:: TASK INPUTS
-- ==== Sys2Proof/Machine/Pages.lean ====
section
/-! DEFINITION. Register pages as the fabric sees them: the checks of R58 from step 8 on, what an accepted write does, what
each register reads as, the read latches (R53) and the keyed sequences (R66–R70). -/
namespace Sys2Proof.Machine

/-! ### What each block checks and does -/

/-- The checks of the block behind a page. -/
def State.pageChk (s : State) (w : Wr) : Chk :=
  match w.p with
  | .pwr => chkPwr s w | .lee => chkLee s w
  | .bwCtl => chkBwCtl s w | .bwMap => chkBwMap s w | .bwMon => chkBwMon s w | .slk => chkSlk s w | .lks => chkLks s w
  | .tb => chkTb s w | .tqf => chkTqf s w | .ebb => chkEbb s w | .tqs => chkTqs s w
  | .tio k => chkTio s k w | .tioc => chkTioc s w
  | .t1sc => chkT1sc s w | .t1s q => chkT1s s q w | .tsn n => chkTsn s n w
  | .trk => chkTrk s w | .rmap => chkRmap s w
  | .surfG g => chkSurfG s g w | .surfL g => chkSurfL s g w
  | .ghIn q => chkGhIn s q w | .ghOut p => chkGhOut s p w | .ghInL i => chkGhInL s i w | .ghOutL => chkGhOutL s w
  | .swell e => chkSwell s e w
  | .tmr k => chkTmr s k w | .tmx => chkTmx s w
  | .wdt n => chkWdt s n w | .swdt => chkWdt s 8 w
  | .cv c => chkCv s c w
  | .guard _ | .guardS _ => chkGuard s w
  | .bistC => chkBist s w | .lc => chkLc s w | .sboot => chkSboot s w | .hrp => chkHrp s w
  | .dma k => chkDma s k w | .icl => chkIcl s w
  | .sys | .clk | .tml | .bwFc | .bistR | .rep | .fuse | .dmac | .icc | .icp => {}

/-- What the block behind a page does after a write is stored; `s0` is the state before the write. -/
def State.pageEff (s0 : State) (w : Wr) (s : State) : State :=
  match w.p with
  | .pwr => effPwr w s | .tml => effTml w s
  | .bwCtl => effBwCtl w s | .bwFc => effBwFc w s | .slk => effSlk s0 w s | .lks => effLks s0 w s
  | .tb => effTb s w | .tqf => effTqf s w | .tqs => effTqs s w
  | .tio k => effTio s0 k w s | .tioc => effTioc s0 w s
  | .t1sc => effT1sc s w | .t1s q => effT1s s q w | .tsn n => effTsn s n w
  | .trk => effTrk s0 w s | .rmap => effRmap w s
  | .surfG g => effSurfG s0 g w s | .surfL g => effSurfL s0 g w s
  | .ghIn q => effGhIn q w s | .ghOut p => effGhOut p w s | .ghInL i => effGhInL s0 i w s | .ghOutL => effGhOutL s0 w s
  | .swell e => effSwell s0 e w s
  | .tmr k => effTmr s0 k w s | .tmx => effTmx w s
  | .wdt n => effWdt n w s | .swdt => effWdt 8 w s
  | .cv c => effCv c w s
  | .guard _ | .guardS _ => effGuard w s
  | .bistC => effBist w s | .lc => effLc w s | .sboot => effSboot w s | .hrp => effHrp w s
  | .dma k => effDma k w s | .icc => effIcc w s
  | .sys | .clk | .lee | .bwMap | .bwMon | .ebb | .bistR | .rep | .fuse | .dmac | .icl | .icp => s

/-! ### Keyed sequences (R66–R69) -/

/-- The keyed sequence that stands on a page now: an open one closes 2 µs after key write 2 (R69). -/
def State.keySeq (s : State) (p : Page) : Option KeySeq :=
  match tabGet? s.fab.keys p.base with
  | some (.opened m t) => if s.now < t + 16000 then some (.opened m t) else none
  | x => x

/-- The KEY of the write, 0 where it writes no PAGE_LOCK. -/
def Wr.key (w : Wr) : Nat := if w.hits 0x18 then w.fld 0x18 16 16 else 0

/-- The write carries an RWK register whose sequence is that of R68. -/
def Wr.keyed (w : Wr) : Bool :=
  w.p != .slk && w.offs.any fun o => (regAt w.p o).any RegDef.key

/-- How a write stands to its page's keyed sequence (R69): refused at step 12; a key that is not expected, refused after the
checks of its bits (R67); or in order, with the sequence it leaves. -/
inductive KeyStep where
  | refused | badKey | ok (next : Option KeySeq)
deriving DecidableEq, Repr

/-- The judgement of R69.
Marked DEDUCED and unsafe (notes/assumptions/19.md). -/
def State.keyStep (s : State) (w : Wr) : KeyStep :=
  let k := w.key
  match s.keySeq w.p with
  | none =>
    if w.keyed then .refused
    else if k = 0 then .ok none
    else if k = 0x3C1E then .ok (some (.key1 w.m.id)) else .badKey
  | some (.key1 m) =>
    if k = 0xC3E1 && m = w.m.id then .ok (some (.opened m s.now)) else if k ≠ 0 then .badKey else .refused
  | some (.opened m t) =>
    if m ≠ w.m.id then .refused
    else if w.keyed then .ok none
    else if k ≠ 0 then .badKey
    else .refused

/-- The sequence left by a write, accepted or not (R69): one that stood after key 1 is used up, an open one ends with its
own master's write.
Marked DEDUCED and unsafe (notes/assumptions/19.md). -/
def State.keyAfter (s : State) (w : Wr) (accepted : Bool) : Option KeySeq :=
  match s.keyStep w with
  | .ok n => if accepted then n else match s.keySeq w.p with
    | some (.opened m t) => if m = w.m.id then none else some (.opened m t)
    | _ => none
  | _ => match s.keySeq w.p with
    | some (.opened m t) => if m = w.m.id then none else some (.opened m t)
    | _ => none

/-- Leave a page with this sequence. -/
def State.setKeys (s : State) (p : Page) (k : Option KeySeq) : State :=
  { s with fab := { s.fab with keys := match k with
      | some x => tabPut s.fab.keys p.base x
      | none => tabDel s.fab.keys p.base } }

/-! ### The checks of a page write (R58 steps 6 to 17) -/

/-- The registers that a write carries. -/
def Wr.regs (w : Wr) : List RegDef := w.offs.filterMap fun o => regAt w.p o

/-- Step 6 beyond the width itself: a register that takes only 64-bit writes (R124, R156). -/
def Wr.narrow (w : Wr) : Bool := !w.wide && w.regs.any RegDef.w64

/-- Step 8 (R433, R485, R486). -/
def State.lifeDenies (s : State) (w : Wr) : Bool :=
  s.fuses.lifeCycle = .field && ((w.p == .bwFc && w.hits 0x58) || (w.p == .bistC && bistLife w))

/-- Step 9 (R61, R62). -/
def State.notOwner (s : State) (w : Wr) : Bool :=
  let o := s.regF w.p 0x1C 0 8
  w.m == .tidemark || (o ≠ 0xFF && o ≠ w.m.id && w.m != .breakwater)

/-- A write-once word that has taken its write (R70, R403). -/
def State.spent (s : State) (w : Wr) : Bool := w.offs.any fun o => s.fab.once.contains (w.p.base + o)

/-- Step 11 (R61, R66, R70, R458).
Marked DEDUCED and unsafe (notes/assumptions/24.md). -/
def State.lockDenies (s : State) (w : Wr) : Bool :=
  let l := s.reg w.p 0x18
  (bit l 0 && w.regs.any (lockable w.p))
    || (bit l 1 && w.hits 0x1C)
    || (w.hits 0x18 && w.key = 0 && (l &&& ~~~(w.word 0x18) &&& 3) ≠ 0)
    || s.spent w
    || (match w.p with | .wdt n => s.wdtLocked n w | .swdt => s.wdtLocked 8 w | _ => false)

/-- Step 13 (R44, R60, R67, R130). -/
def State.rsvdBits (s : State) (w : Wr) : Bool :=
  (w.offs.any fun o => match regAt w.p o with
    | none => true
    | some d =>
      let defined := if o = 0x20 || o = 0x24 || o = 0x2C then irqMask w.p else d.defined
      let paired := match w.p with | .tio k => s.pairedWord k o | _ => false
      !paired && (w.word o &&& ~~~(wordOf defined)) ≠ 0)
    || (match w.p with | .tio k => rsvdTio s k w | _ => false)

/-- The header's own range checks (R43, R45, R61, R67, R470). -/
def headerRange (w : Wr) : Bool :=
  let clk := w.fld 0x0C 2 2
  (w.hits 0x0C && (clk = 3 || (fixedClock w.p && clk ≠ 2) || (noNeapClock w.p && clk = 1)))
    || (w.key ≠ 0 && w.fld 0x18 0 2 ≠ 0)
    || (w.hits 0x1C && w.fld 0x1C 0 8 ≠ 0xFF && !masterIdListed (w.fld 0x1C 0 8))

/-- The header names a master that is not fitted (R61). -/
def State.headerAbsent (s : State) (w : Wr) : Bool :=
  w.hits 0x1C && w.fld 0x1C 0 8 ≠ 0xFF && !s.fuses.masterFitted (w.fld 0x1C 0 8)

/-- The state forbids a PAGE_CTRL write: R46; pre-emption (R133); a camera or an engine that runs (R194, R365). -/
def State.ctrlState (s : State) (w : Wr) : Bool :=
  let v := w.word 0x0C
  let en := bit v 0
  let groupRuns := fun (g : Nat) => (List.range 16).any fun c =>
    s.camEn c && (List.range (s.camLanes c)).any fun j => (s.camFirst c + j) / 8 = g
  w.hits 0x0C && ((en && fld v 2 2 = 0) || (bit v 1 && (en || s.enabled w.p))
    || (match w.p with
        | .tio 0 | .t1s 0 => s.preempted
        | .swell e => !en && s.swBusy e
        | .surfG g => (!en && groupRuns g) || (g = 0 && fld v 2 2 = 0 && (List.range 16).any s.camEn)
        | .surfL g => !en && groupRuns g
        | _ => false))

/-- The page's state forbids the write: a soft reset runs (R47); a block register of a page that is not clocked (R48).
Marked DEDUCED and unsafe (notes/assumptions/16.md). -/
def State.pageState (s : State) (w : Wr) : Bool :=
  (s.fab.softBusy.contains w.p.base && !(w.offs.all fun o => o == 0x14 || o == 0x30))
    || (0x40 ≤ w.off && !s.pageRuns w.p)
::::
:: TASK INPUTS
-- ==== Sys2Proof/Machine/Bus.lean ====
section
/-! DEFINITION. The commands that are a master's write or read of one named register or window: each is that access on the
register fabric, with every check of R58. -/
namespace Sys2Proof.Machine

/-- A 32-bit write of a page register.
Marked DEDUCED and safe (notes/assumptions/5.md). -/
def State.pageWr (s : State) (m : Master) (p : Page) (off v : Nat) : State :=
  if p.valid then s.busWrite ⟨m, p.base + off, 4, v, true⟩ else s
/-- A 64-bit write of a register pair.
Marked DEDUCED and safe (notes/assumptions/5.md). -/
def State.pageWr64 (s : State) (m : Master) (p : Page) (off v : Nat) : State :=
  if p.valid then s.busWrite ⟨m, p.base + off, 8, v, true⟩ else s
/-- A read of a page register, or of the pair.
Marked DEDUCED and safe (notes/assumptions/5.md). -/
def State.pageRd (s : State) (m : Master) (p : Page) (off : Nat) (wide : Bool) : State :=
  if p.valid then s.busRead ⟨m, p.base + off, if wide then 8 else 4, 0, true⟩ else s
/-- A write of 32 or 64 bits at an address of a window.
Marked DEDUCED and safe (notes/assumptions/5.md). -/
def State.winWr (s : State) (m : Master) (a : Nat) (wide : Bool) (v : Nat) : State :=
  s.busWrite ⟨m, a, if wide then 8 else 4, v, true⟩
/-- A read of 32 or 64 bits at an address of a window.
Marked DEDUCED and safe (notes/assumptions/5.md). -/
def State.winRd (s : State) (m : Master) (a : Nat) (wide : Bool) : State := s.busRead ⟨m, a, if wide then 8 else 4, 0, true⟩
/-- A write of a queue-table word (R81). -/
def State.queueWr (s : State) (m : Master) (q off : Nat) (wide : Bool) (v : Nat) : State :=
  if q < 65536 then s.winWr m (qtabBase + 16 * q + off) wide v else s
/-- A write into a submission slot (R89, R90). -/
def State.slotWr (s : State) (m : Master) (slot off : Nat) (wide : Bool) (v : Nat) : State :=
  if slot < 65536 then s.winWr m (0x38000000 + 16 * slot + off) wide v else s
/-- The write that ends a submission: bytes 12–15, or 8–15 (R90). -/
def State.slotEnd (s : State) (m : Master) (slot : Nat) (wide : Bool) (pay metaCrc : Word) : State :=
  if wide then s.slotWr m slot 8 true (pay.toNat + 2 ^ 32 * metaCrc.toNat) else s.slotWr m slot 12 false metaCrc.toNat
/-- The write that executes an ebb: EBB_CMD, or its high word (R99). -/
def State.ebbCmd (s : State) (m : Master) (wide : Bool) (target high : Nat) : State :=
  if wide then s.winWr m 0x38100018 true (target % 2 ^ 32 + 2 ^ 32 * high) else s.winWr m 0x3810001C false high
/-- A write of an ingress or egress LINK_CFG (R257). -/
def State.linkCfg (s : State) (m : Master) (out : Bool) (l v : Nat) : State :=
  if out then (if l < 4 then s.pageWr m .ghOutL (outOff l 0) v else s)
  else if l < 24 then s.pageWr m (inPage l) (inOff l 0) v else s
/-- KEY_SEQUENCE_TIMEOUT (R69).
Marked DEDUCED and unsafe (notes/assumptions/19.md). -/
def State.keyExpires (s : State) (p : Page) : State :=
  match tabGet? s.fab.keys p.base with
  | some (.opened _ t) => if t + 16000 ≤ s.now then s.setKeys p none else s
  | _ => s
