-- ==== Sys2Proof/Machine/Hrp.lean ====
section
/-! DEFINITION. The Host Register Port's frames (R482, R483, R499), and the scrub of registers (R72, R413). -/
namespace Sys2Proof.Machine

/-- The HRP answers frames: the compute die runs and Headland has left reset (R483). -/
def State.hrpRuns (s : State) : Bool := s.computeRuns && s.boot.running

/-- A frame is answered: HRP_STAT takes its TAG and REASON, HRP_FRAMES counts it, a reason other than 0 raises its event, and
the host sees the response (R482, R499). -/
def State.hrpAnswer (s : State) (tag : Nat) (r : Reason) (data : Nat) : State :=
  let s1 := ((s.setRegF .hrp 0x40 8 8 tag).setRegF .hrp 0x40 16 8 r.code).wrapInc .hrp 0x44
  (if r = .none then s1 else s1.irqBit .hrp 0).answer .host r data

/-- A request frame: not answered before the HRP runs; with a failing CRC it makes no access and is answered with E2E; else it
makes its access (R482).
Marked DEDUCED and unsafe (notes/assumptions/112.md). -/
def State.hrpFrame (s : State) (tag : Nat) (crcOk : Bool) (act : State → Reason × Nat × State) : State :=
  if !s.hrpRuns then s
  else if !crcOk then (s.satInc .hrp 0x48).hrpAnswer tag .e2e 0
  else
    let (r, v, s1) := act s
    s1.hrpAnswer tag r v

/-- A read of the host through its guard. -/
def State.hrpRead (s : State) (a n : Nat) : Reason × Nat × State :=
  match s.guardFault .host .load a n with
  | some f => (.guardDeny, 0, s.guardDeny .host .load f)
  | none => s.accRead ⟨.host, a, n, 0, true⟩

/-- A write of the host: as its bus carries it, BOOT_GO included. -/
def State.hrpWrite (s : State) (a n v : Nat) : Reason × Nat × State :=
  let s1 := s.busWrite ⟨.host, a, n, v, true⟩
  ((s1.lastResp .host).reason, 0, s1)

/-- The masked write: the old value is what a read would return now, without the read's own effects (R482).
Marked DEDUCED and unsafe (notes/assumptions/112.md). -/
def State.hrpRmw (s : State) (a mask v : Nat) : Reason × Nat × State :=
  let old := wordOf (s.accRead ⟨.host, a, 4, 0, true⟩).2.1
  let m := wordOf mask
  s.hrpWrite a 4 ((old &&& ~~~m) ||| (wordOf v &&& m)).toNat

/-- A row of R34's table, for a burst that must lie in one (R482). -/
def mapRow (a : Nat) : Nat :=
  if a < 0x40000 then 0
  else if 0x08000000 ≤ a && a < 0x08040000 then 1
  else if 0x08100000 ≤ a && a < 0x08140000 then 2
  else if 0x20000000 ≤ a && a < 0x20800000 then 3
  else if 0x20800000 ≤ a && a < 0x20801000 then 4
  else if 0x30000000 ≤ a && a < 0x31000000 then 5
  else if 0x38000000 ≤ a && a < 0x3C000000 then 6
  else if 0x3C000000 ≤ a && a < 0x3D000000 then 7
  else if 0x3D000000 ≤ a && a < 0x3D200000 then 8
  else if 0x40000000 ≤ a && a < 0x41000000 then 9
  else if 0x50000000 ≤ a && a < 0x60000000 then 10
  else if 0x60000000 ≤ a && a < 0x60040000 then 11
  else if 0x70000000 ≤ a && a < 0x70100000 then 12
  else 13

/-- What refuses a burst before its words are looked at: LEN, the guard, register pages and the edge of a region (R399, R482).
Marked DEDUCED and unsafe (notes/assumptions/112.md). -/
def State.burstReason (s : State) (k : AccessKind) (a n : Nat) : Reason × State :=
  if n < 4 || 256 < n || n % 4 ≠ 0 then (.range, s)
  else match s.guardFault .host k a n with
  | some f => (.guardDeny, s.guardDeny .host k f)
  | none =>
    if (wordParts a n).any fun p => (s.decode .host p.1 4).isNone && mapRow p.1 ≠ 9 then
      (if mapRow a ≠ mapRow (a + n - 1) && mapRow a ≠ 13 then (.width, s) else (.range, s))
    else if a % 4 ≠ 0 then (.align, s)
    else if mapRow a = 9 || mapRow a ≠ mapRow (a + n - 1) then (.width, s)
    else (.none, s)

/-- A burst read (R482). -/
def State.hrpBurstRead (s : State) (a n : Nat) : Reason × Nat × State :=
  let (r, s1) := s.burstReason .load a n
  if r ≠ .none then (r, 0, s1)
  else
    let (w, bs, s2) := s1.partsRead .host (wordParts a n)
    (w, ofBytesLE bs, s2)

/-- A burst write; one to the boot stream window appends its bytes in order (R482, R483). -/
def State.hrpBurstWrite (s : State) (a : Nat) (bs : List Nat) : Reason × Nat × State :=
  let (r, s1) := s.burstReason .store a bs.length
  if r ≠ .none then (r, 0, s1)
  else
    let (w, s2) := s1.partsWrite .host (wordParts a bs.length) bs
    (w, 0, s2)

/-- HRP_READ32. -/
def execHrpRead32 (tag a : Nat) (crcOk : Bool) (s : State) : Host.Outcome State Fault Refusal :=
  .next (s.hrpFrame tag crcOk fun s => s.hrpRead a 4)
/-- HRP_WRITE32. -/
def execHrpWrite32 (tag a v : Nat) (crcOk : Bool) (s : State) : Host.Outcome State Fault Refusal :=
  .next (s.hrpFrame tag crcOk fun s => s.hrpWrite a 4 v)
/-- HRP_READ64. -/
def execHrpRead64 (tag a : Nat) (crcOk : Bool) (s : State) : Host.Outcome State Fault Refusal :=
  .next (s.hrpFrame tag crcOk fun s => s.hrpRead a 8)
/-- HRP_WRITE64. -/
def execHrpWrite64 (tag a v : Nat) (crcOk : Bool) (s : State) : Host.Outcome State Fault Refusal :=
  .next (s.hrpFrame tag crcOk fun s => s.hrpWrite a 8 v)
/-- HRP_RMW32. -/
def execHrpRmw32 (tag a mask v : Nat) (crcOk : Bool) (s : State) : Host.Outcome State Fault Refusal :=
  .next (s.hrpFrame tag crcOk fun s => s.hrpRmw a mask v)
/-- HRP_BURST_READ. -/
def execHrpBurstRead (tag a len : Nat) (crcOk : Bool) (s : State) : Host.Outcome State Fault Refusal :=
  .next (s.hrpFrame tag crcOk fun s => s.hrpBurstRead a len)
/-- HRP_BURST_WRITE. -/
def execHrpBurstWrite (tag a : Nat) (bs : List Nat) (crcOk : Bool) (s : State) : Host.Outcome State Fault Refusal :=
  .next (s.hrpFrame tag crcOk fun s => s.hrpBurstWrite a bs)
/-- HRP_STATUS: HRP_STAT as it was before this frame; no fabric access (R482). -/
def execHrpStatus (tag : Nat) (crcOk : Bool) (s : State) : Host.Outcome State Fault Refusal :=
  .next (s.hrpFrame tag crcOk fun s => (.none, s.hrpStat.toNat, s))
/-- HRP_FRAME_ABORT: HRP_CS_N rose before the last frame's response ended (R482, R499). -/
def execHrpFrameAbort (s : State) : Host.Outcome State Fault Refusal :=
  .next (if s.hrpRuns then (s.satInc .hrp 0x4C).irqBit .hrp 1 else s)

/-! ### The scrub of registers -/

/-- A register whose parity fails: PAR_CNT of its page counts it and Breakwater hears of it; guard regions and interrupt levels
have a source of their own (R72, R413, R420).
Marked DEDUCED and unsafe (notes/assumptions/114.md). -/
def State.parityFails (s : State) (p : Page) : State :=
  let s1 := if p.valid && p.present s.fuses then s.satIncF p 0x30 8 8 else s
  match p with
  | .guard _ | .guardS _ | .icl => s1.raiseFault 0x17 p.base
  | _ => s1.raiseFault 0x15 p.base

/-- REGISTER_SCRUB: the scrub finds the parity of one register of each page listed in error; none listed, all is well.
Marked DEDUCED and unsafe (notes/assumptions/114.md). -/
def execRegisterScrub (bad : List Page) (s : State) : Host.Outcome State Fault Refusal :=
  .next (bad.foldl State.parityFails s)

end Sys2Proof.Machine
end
::::
#### [WHAT TO DO]
Lines holding the string "guardDeny" must be copied out of the entries above.

#### [ANSWER SPACE]
  | some f => (.guardDeny, 0, s.guardDeny .host .load f)
  | some f => (.guardDeny, s.guardDeny .host k f)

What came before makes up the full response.